### MATERIAL FOR THIS TASK
-- ==== Sys2Proof/Machine/Port.lean ====
section
/-!
DEFINITION. The local SPI port (R310 to R322): window words, process values and their shadow, interrupt causes, mailbox.
-/
namespace Sys2Proof.Machine

/-- Changing the port. -/
def Dev.modPort (d : Dev) (f : Port → Port) : Dev := { d with port := f d.port }

/-- The port is served: the crown is out of reset and D7 is on (R321, R406). -/
def Dev.portOn (d : Dev) : Bool := d.crownUp && d.rd Reg.PL_RUNG = 0

/-- Setting a sticky bit of PT_STATUS. -/
def Dev.portError (d : Dev) (bit : Nat) : Dev := d.modPort fun p => { p with sticky := setBit p.sticky bit true }

/-- PT_IRQ_PEND: sticky causes and the three levels (R318). -/
def Dev.irqPend (d : Dev) : Nat :=
  (d.port.pend &&& 0x2E) + nat01 (d.noticeSummary ≠ 0) + nat01 (d.mode = SAFE) * 16 + nat01 (d.port.sticky % 16 ≠ 0) * 64

/-- The IRQ land is asserted (R318). -/
def Dev.irq (d : Dev) : Bool := d.portOn && (d.irqPend &&& d.port.mask) ≠ 0

/-- PT_STATUS (R313). -/
def Dev.portStatus (d : Dev) : Nat :=
  d.port.sticky % 16 + nat01 (d.port.mbState = 1) * 16 + nat01 (d.port.mbState = 2) * 32 + nat01 d.irq * 64 + nat01 (d.mode = INIT) * 128

/-- Word j of the process value of slot s: result word and aux word of the newest latched record (R314). -/
def valueWord (w a j : Nat) : Nat :=
  match j with
  | 0 => w % 65536
  | 1 => w / 65536 % 65536
  | 2 => a % 65536
  | _ => a / 65536 % 65536

/-- A read of a LO word takes the shadow (R316). -/
def Dev.takeShadow (d : Dev) (k tick : Nat) : Dev × Nat :=
  let v := (d.slot k).shown.getD (0, 0)
  (d.modPort fun p => { p with shadow := some (k, v.1, v.2, tick), shadowSeq := p.seq }, valueWord v.1 v.2 0)

/-- A read of a HI or aux word: from a shadow of the slot no more than 50 ticks old, else live with TORN (R316). -/
def Dev.serveShadow (d : Dev) (k j tick : Nat) : Dev × Nat :=
  let live := (d.slot k).shown.getD (0, 0)
  match d.port.shadow with
  | some (s, w, a, t0) =>
    if s = k ∧ tick ≤ t0 + 50 ∧ t0 ≤ tick + 50 then (d, valueWord w a j) else (d.portError 0, valueWord live.1 live.2 j)
  | none => (d.portError 0, valueWord live.1 live.2 j)

/-- A READ of one window word (R311, R312). A write-only word holds no value: what it reads as is free. -/
def Dev.portRead (d : Dev) (a tick : Nat) : Dev × Nat :=
  if 0x100 ≤ a ∧ a < 0x300 then
    let k := (a - 0x100) / 4
    if (a - 0x100) % 4 = 0 then d.takeShadow k tick else d.serveShadow k ((a - 0x100) % 4) tick
  else if 0x20 ≤ a ∧ a < 0x30 then (d, d.port.req.getD (a - 0x20) 0)
  else if 0x30 ≤ a ∧ a < 0x40 then (d, d.port.rsp.getD (a - 0x30) 0)
  else match a with
    | 0 => (d, d.portStatus)
    | 1 => (d, d.port.seq)
    | 2 => (d, d.port.shadowSeq)
    | 3 => (d, d.irqPend)
    | 4 => (d, d.port.mask)
    | 5 => (d.took, d.freeNat 16)
    | 0x10 => (d.took, d.freeNat 16)
    | 0x11 => (d, d.port.mbState)
    | _ => (d.portError 1, 0)

/-- The request record in the words of the request buffer (R256, R312): NODE, and the request. -/
def mailRequest (ws : List Nat) (t : Nat) : Nat × Request :=
  let v := ofBytesLE (ws.flatMap fun w => bytesLE 2 w)
  let f := fun (lo n : Nat) => v / 2 ^ lo % 2 ^ n
  (f 0 8, {
    id := f 8 8, seq := f 16 16, op := f 32 8, len := f 40 8, ix := f 48 16, sub := f 64 8, segment := f 72 8, hnd := f 80 16,
    total := f 96 16, data := f 128 128, t := t })

/-- A response record as words (R257, R312). -/
def mailWords (node : Nat) (r : Resp) : List Nat :=
  let v := packLE [(1, node), (1, r.id), (2, r.seq), (1, r.op), (1, r.len), (2, r.status), (1, r.epoch), (1, r.segment), (2, 0),
    (4, r.detail), (16, r.data)]
  (List.range 16).map fun k => v / 2 ^ (16 * k) % 65536

/-- A write of PT_MB_CTRL (R319): the request runs and its response is written; DONE raises its cause. -/
def Dev.mailSubmit (d : Dev) (e : Env) (v : Nat) : Dev :=
  if d.port.mbState = 1 ∨ v ≠ 1 then d.portError 1
  else
    let (node, q) := mailRequest d.port.req d.now
    let d := d.request e q
    if !d.crownUp then d
    else d.modPort fun p => { p with mbState := 2, rsp := mailWords node d.resp, pend := setBit p.pend 1 true }

/-- A WRITE of one window word (R312, R313, R318, R320). -/
def Dev.portWrite (d : Dev) (e : Env) (a v : Nat) : Dev :=
  if 0x20 ≤ a ∧ a < 0x30 then
    if d.port.mbState = 1 then d.portError 1
    else d.modPort fun p => { p with req := p.req.set (a - 0x20) (v % 65536) }
  else match a with
    | 0 => d.modPort fun p => { p with sticky := p.sticky &&& (0xF ^^^ (v &&& 0xF)) }
    | 4 => d.modPort fun p => { p with mask := v % 65536 }
    | 5 => d.modPort fun p => { p with pend := p.pend &&& (0x2E ^^^ (v &&& 0x2E)) }
    | 0x10 => d.mailSubmit e v
    | _ => d.portError 1

/-- A READ frame of n words from an address (R311). -/
def Dev.readFrame (d : Dev) (a n tick : Nat) : Dev :=
  let d := d.modPort fun p => { p with out := [] }
  d.each (List.range n) fun d i =>
    let r := d.portRead ((a + i) % 65536) tick
    r.1.modPort fun p => { p with out := p.out ++ [r.2] }

/-- A WRITE frame of words from an address (R311). -/
def Dev.writeFrame (d : Dev) (e : Env) (a : Nat) (ws : List Nat) : Dev :=
  ((ws.foldl (fun (p : Dev × Nat) v => (p.1.portWrite e (p.2 % 65536) v, p.2 + 1)) (d, a))).1

/-- Only where the port is served (R321); elsewhere the frame is lost, and the wake that its falling edge of CSN gives is a WAKE command. -/
def State.port (f : Env → Dev → Dev) (t : Nat) (s : State) : Host.Outcome State Fault Refusal :=
  s.run fun e d =>
    let d := d.at t
    if d.portOn then f e d else d

/-- SPI_READ (R311): a word whose first bit is driven counts as read, also where CSN rises inside it. -/
def execSpiRead (addr words : Nat) (cutShort : Bool) (tick t : Nat) (s : State) : Host.Outcome State Fault Refusal :=
  s.port (fun _ d => (d.readFrame addr words tick).when cutShort (·.portError 3)) t

/-- SPI_WRITE (R311): an incomplete last word is discarded and sets FRAME_ERR. -/
def execSpiWrite (addr : Nat) (data : List Nat) (cutShort : Bool) (t : Nat) (s : State) : Host.Outcome State Fault Refusal :=
  s.port (fun e d => (d.writeFrame e addr (if cutShort then data.dropLast else data)).when cutShort (·.portError 3)) t

/-- PT_VALUE_LO_READ (R316). -/
def execPtValueLoRead (h : SlotNo) (tick t : Nat) (s : State) : Host.Outcome State Fault Refusal :=
  s.port (fun _ d => d.readFrame (0x100 + 4 * h) 1 tick) t

/-- PT_VALUE_HI_READ (R316): HI, aux LO or aux HI. -/
def execPtValueHiRead (h : SlotNo) (j : Fin 3) (tick t : Nat) (s : State) : Host.Outcome State Fault Refusal :=
  s.port (fun _ d => d.readFrame (0x101 + 4 * h + j) 1 tick) t

/-- PT_STATUS_WRITE (R313). -/
def execPtStatusWrite (v : Nat) (t : Nat) (s : State) : Host.Outcome State Fault Refusal :=
  s.port (fun e d => d.portWrite e 0 v) t

/-- PT_IRQ_ACK (R318). -/
def execPtIrqAck (v : Nat) (t : Nat) (s : State) : Host.Outcome State Fault Refusal :=
  s.port (fun e d => d.portWrite e 5 v) t

/-- PT_MB_CTRL (R319). -/
def execPtMbCtrl (v : Nat) (t : Nat) (s : State) : Host.Outcome State Fault Refusal :=
  s.port (fun e d => d.portWrite e 0x10 v) t

end Sys2Proof.Machine
end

### WHAT YOU ARE ASKED TO DO
Within the material above, transcribe exactly the lines that run from the line holding "its cause. -/" through the line holding "let r := d.portRead".

### SOLUTION TO THIS EXERCISE
/-- A write of PT_MB_CTRL (R319): the request runs and its response is written; DONE raises its cause. -/
def Dev.mailSubmit (d : Dev) (e : Env) (v : Nat) : Dev :=
  if d.port.mbState = 1 ∨ v ≠ 1 then d.portError 1
  else
    let (node, q) := mailRequest d.port.req d.now
    let d := d.request e q
    if !d.crownUp then d
    else d.modPort fun p => { p with mbState := 2, rsp := mailWords node d.resp, pend := setBit p.pend 1 true }

/-- A WRITE of one window word (R312, R313, R318, R320). -/
def Dev.portWrite (d : Dev) (e : Env) (a v : Nat) : Dev :=
  if 0x20 ≤ a ∧ a < 0x30 then
    if d.port.mbState = 1 then d.portError 1
    else d.modPort fun p => { p with req := p.req.set (a - 0x20) (v % 65536) }
  else match a with
    | 0 => d.modPort fun p => { p with sticky := p.sticky &&& (0xF ^^^ (v &&& 0xF)) }
    | 4 => d.modPort fun p => { p with mask := v % 65536 }
    | 5 => d.modPort fun p => { p with pend := p.pend &&& (0x2E ^^^ (v &&& 0x2E)) }
    | 0x10 => d.mailSubmit e v
    | _ => d.portError 1

/-- A READ frame of n words from an address (R311). -/
def Dev.readFrame (d : Dev) (a n tick : Nat) : Dev :=
  let d := d.modPort fun p => { p with out := [] }
  d.each (List.range n) fun d i =>
    let r := d.portRead ((a + i) % 65536) tick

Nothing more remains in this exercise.